Die Verriegelungseinrichtung 80 der Verschlussvorrichtung 40 dient mithin nicht nur
zum Verriegeln der Waffe. Sie gleicht zudem Fertigungstoleranzen und verschleißbedingte
Maßänderungen aus.
[0030] Man erkennt ferner, dass der Lauf 30 und die Verschlussmuffe 33 - ebenso wie die
wenigen Bauteile der Verschlussvorrichtung 40 - wenigstens axialsymmetrisch, vorzugsweise
im wesentlichen jedoch rotationssymmetrisch zur Laufachse ausgebildet sind, was nicht
nur eine wirtschaftliche Fertigung auf Drehautomaten ermöglicht, sondern auch die
Montage und die Kinematik der Waffe erheblich vereinfacht. Die auszuführende Offnungs-
bzw. Schließbewegung erfolgt in nur einer Richtung, nämlich entlang der Laufachse,
d.h. die den am Lauf 30 befestigten Vorderschaft greifende Führungshand des Schützen
muss weder umgreifen noch sonstige Stell- oder Kippbewegungen ausführen. Überdies
sind in der Längsbewegung alle weiteren Stellbewegungen zum Verschließen und Verriegeln
der Waffe integriert bzw. eingebunden, denn die Verschlussorgane 60 des Verschlusskopfs
41 werden ausschließlich durch die Längsbewegung des Laufs 30 betätigt und mit Erreichen
der Schließstellung gedreht. Weitere Schwenk- oder Hubbewegungen sind nicht erforderlich.

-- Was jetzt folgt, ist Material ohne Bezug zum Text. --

/-! ### Small states -/


/-- A unit alone in RUN, with host memory reachable and STOR taking writes. -/
def up : State :=
  wr (put (put (wr { State.reset with power := { State.reset.power with st := .run } } R.RED_STATUS_ROLE roleSingle) R.QMGR_GSTATUS_READY true) R.STOR_STATUS_READY true) R.CLK_XSTAT_TWO_FLOP 0
/-- A state in another power state. -/
def inSt (s : State) (p : PState) : State := { s with power := { s.power with st := p } }
/-- Flags set. -/
def fl (s : State) (fs : List Fld) : State := fs.foldl (fun s f => put s f true) s
/-- A ready entry. -/
def en (opc : Nat) : Entry :=
  { opc := opc, flags := 0, tag := 1, arg0 := 0, addr := 0x1000, len := 0, arg1 := 0, at64 := 0, level := .aM, st := .ready, snap := [] }
/-- The state with an entry alone in an enabled queue pair. -/
def qe (s : State) (qp : Nat) (e : Entry) : State :=
  qpMod (put s (R.QP_CTRL_ENABLE qp) true) qp (fun q => { q with entries := [e] })
/-- An item in force. -/
def it (s : State) (qp item : Nat) (bs : List Byte) : State := { s with cfg := (itemKey qp item, bs) :: s.cfg }
/-- A tile changed. -/
def ti (s : State) (k : Nat) (f : Tile → Tile) : State := tileMod s k f
/-- Bytes. -/
def by8 (l : List Nat) : List Byte := l.map (BitVec.ofNat 8)
/-- A register's row. -/
def rowAt (a : Nat) : R.Row := (findRow a).getD ⟨0, 0, 0, 0, 0, 0, 0, false⟩
/-- A management session with the COMMISSION right. -/
def sess : MgmtSess := { keyId := 1, oper := 1, rights := 0x1F, keyIn := 0, keyOut := 0, cntIn := 0, cntOut := 0, bad := 0 }
/-- A unit with a management session. -/
def upSess : State := { up with idk := { up.idk with sess := [some sess, none, none, none] } }
/-- Every tile awake and numbered on a closed ring, CHAIN and MEAS running. -/
def upCh : State :=
  fl { up with tiles := up.tiles.zipIdx.map (fun x => { x.1 with present := true, st := .numbered, pos := x.2 }) } [R.CHAIN_STATUS_RUN, R.MEAS_STATUS_RUN, R.CHAIN_STATUS_RING_CLOSED]
/-- A chemistry. -/
def chem0 : Chem := { id := 1, hdr := [], ocv := [], par := [] }
/-- CRC-32C's register after bytes, each step evaluated before the next. -/
def crcFold : List Byte → Nat → Nat
  | [], r => r
  | b :: bs, r => match crcByte 32 0x1EDC6F41 r (revBits 8 b.toNat) with
    | 0 => crcFold bs 0
    | n + 1 => crcFold bs (n + 1)
theorem crcFold_eq (bs : List Byte) : ∀ r, crcFold bs r = bs.foldl (fun r b => crcByte 32 0x1EDC6F41 r (revBits 8 b.toNat)) r := by
  induction bs with
  | nil => intro r; rfl
  | cons b bs ih =>
    intro r
    simp only [crcFold, List.foldl_cons]
    split
    · rename_i h; rw [h, ih]
    · rename_i n h; rw [h, ih]
theorem crc32c_eq (bs : List Byte) : crc32c bs = revBits 32 (crcFold bs 0xFFFFFFFF) ^^^ 0xFFFFFFFF := by
  simp [crc32c, crcOf, crcFold_eq]
/-- Zero bytes with fields (offset, width, value) laid into them. -/
def lay (n : Nat) (fs : List (Nat × Nat × Nat)) : List Byte :=
  fs.foldl (fun b f => b.take f.1 ++ leBytes f.2.1 f.2.2 ++ b.drop (f.1 + f.2.1)) (List.replicate n 0)
/-- A safety set within every range, for the set of tiles configured. -/
def set0 : List Byte :=
  lay 252 ([(0, 4, 0x72205AFE), (4, 2, 1), (6, 2, 256), (8, 1, setNn up), (0x10, 2, 42500), (0x12, 2, 25000), (0x14, 1, 20), (0x15, 1, 3), (0x16, 2, 4500),
    (0x18, 2, 2500), (0x1A, 2, 100), (0x1C, 1, 10), (0x1E, 2, 100), (0x20, 4, 100000), (0x24, 4, 100000), (0x28, 2, 100), (0x2C, 4, 10000), (0x30, 2, 0),
    (0x32, 2, 6000), (0x34, 1, 10), (0x36, 2, 60), (0x3C, 2, 0xFFFF), (0x3E, 2, 0xFFFF), (0x40, 1, 0x1F), (0x48, 1, 0x1F), (0x49, 1, 0x1F), (0x4F, 1, 0x1F),
    (0x90, 4, 5000), (0x94, 2, 1000), (0x96, 2, 100), (0x98, 2, 100), (0x9C, 2, 0xFFFF), (0x9E, 2, 0xFFFF), (0xA0, 2, 0xFFFF), (0xA2, 2, 0xFFFF)]
    ++ (List.range 4).flatMap (fun n => [(0x50 + 8 * n, 1, if n = 0 then 7 else if n = 1 then 8 else 1), (0x54 + 8 * n, 2, 100), (0x72 + 8 * n, 2, 2000), (0x74 + 8 * n, 2, 100)]))
    ++ leBytes 4 44994074
theorem set0_check : setCheckOk set0 = true := by
  simp only [setCheckOk, crc32c_eq]
  decide +kernel
/-- A unit whose safety set holds and whose outputs an accepted edge permits. -/
def upSafe : State :=
  fl { up with safe := { up.safe with set := set0, fw := true, edge := true, offOk := List.replicate 4 true } } [R.SAFE_STATUS_SET_VALID, R.SAFE_STATUS_SET_CONF]
/-- A unit in the safe state with its commissioning session open. -/
def upComm : State :=
  it (fl (wr upSafe (R.STL_S_STAT_STATE 255) stlRun) [R.SAFE_STATUS_SAFE_STATE]) 31 (255 * 256 + 1) (by8 [5])
/-- A configuration copy that holds the set, confirmed. -/
def confA : CfgCopy :=
  { up.nv.cfgA with safe := { set := set0, pend := false, conf := (fun b => b ++ leBytes 4 (crc32c b)) (lay 28 [(4, 4, setCheckOf set0)]) } }
/-- A unit in commissioning one of whose copies holds it. -/
def upCopy : State := { upComm with nv := { upComm.nv with cfgA := confA } }
theorem confA_ok : copyOk upCopy confA = true := by
  have h : copyOk upCopy confA = (confA.ok && !set0.isEmpty && (setRange upCopy set0).isNone && setCheckOk set0 && copyConfOk confA && !confA.safe.pend) := rfl
  rw [h, set0_check]
  decide +kernel
/-- A unit of a pair in a role. -/
def inPair (r : Nat) : State := it (wr up R.RED_STATUS_ROLE r) 12 1 (lay 32 [(0, 4, 0x1FF)])
/-- A 32-byte frame of RED. -/
def frame (ty unit seq ep w : Nat) : List Byte :=
  let b := lay 28 [(0, 1, ty), (4, 1, unit), (8, 4, seq), (0x0C, 4, ep), (0x18, 4, w)]
  b ++ leBytes 4 (crc32c b)
/-- A Beacon of the far-end unit, role ACTIVE. -/
def bcn : List Byte := lay 192 [(0, 1, 1), (4, 1, 1), (8, 4, 5), (0x18, 1, 2)] ++ leBytes 4 1358614653
theorem bcn_check : redCheckOk bcn = true := by
  unfold redCheckOk
  rw [crc32c_eq]
  decide +kernel
/-- The slots' states in both copies, and the same header in every slot. -/
def slots (s : State) (st : List Nat) (h : List Byte) : State :=
  { s with nv := { s.nv with cfgA := { s.nv.cfgA with boot := { s.nv.cfgA.boot with st := st } }, cfgB := { s.nv.cfgB with boot := { s.nv.cfgB.boot with st := st } },
                             imgs := List.replicate 4 ⟨h, [], true⟩ } }
/-- A reception under way. -/
def inRx (s : State) (r : UpdRx) : State := { s with upd := { s.upd with rx := some r } }
/-- A forwarding under way. -/
def inFwd (s : State) (f : UpdFwd) : State := { s with upd := { s.upd with fwd := some f } }
/-- A handover under way. -/
def inHo (s : State) (h : UpdHo) : State := { s with upd := { s.upd with ho := some h } }
/-- A reception, a forwarding, a handover. -/
def rx0 : UpdRx := { slot := 2, src := updHost, xfer := 0, next := 0, frags := [], verifying := false }
def fwd0 : UpdFwd := { slot := 2, dst := 0x41, xfer := 0, accepted := true, done := false, unacked := [(0, 1)], next := 1, acked := 0 }
def ho0 : UpdHo := { slot := 2, pair := false, old := 0, ready := false, swapped := false, windowDone := false, back := false }
/-- The header of an image of one byte. -/
def hdr1 : List Byte := lay 512 [(8, 4, 4), (0x18, 4, 1)]
/-- A frame of the ring of class 3, with HOPS and a destination. -/
def ringFr (hops dst : Nat) : List Byte :=
  lay 38 [(0, 1, 3), (1, 1, 0x4B), (2, 1, 0x53), (3, 1, 0x43), (12, 1, 0x81), (16, 1, 0x88), (17, 1, 0xB6), (18, 1, 0x31), (19, 1, hops), (20, 2, dst), (22, 2, 9), (24, 1, 0x31), (30, 2, 4)]
/-- Both ports up. -/
def ringUp (s : State) : State := fl { s with eth := { s.eth with on := [true, true] } } [R.ETH_STATUS_LINK_A, R.ETH_STATUS_LINK_B]
/-- Controller 2 in a state, its object 127 of a direction. -/
def canIn (st d : Nat) : State := it (wr up (R.CAN_STATUS_STATE 2) st) 40 0x17F (by8 [d])
/-- A frame on the bus. -/
def fr0 : CanFrame := { id := 0, ide := false, fdf := false, brs := false, esi := false, rtr := false, dlc := 0, data := [], sofNs := 0 }
/-- Items that form a chemistry of one temperature. -/
def hdr2 : List Byte := lay 48 [(0x28, 1, 1), (8, 4, 2), (12, 4, 1), (16, 2, 2), (18, 2, 1)]
def ocv0 : List Byte := (List.range 41).flatMap (fun j => leBytes 4 (1000 * j))
def par0 : List Byte := (List.range 55).flatMap (fun j => leBytes 4 (j % 5 + 1))
theorem boots0 : (bootPick (inSt up .start) 0).2 = some 0 := by
  have a : fieldAt (imgAt (inSt up .start) 0).hdr 0x0E 2 = 0 := by decide +kernel
  have b : fieldAt (imgAt (inSt up .start) 0).hdr 0x10 2 = 65535 := by decide +kernel
  have hw : ¬ (Config.hwRev.toNat < fieldAt (imgAt (inSt up .start) 0).hdr 0x0E 2 ∨ fieldAt (imgAt (inSt up .start) 0).hdr 0x10 2 < Config.hwRev.toNat) := by
    have := Config.hwRev.isLt
    omega
  have h : slotBoots (inSt up .start) 0 = true := by
    unfold slotBoots hdrCause
    simp only [hw, if_false]
    decide +kernel
  have f : [0, 0 + 1].find? (fun k => decide (slotSt (inSt up .start) k = slotTrial)) = none := by decide +kernel
  have g : [0, 0 + 1].find? (fun k => decide (slotSt (inSt up .start) k = slotRunning)) = some 0 := by decide +kernel
  simp only [bootPick, f, g, h, if_true]
/-- A unit in the hold window, its set whole. -/
def upWin : State := wr (fl upSafe [R.UPD_STATUS_HOLD_WIN]) R.SAFE_SET_CHECK_CHECK 44994074
theorem upWin_check : windowCheck upWin = true := by
  have e : upWin.safe.set = set0 := by decide +kernel
  unfold windowCheck
  rw [e, set0_check]
  decide +kernel
/-- What the monitors show, nothing out of its limits. -/
def now0 : SupplyIn := { vsupMv := 24000, vauxMv := 0, coilMv := 24000, dieTemp := 2500, drawMw := 5000, aboveS := 0, mainDev := 0, safeMv := 0, aonMv := 0 }
/-- A start on a ring of one tile. -/
def env0 : StartEnv := { tiles := 1, lowStack := [], sup := now0, tAB := 0, tBA := 0, marks := [], noLock := [], loopOpen := false, cfgUe := 0, histUe := [] }
/-- A unit whose service slots hold no image. -/
def upNoFw : State := inSt { up with nv := { up.nv with cfgA := { up.nv.cfgA with boot := { up.nv.cfgA.boot with st := [] } }, cfgB := { up.nv.cfgB with boot := { up.nv.cfgB.boot with st := [] } } } } .start
/-- The header of the service image as delivered. -/
def hg : List Byte := (imgAt up 0).hdr
theorem hg_cause (s : State) (ha : ∀ pub, hdrSigned hg pub = true) (h1 : (hdrPub s hg).isSome = true) (h2 : ¬ hdrSec hg < floorOf s (hdrTarget hg)) :
    hdrCause s hg (hdrSigned hg) = none := by
  have a : fieldAt hg 0x0E 2 = 0 := by decide +kernel
  have b : fieldAt hg 0x10 2 = 65535 := by decide +kernel
  have hw : ¬ (Config.hwRev.toNat < fieldAt hg 0x0E 2 ∨ fieldAt hg 0x10 2 < Config.hwRev.toNat) := by
    have := Config.hwRev.isLt
    omega
  have c1 : ¬ (fieldAt hg 0 4 ≠ 0x4B56554F ∨ fieldAt hg 4 2 ≠ 1 ∨ fieldAt hg 6 2 ≠ 512) := by decide +kernel
  have c2 : hdrZeros hg = true := by decide +kernel
  have c3 : ¬ (hdrTarget hg ≠ 3 ∧ hdrTarget hg ≠ 4) := by decide +kernel
  have c4 : ¬ fieldAt hg 0x0C 2 ≠ 0x7220 := by decide +kernel
  have c6 : hdrSections hg = true := by decide +kernel
  obtain ⟨pub, hp⟩ := Option.isSome_iff_exists.mp h1
  simp only [hdrCause, hw, c1, c2, c3, c4, c6, hp, ha pub, h2, if_false, Bool.not_true, Bool.false_eq_true]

Die gesamte Kinematik der Verschlussvorrichtung 40 ist auf zwei Dimensionen beschränkt
und die Schusswaffe damit kaum störanfällig.
[0031] Der Verschluss 40 bildet überdies einen insgesamt koaxial aufgebauten Kompaktverschluss
mit äußerst geringen Abmessungen. Er kann damit problemlos in die Baskülen gängiger
Kipplaufwaffen integriert werden, ohne dass sich deren Abmessungen ändern. Man erhält
mithin eine einschüssige Repetierbüchse mit einer "natürlichen" über den Lauf auszuführenden
Repetierbewegung, die optisch von einer Kipplaufwaffe nicht zu unterscheiden ist.
Der Repetiervorgang ermöglicht jedoch eine rasche Schussfolge, was mit einer Kipplaufwaffe
gewöhnlich nicht zu erreichen ist.
[0032] Die Fig. 1 und 6 zeigen die Verschlussvorrichtung 40 in schussbereiter Stellung,
d.h. die Waffe befindet sich im geschlossenen und verriegelten Zustand. Der Verschlusskopf
41 ist mit seinem kreiszylindrischen Schaft 44 in der Axialbohrung 92 der Basküle
90 begrenzt axialverschieblich gelagert. Die Wegbegrenzung entsteht durch den radial
im Gehäuse 90 eingelassenen Querstift 74. Dieser durchdringt den hohlen Schaft 44
in der Steuerkurve 72, die als langlochähnlicher Durchbruch mit hoher Gewindesteigung
ausgebildet ist. Diese Schrägnut besitzt an ihren beiden Enden zwei axial verlaufende
Langlöcher. Diese geben die Winkelpositionen des Verschlusskopfes 41 in dessen beiden
Endlagen exakt vor. Die beiden Langlöcher sind in Umfangsrichtung um eine halbe Teilung
der Außen- und Innenverzahnung 67, 68 des Verschlusskopfes 41 bzw. der Verschlussmuffe
33 zueinander winkelversetzt.
[0033] Im axial und in Umfangsrichtung begrenzt beweglichen Hohlschaft 44 ist das Trägerrohr
50 ortsfest zum Gehäuse 90 gelagert. Dies gelingt mit dem Querstift 74 der Kulissenführung
70, der in eine entsprechende Radialbohrung im Trägerrohr 50 hineinragt. In technisch
unüblicher Weise wird hier ein Kreiszylinderrohr 50 koaxial und ortsfest in einer
wesentlich größeren Bohrung 92 gelagert, wobei der zwischen dem Gehäuseblock 90 und
dem Trägerrohr 50 bestehende und beide vollständig durchdringende Ringspalt 96 von
dem schwimmend gelagerten achsengleichen Hohlzylinder 44 ausgefüllt wird, der zugleich
das Trägerrohr 50 zentriert.
[0034] In der Bohrung 52 des Trägerrohres 50 ist der axial federbelastete Schlagbolzen 18
axialverschieblich und koaxial gelagert. Die Schlagbolzendruckfeder 114 stützt sich
mit ihrem einen Ende am Boden 47 der Schaftbohrung 45 ab und drückt mit ihrem anderen
Ende den Schlagbolzen 18 über dessen Stützfläche 119 mit dessen Konusfläche 112 gegen
die Rastelemente 81, die in den umlaufenden Querbohrungen 82 des Trägerrohres 50 radialbeweglich
gelagert sind. Die vorzugsweise als Kugeln ausgebildeten Rastelemente 81 werden, wenn
sich der Verschlusskopf 41 in einer definierten Position befindet, in die Rastvertiefungen
83 gedrückt und liegen an den darin ausgebildeten Kegelflächen 88 an.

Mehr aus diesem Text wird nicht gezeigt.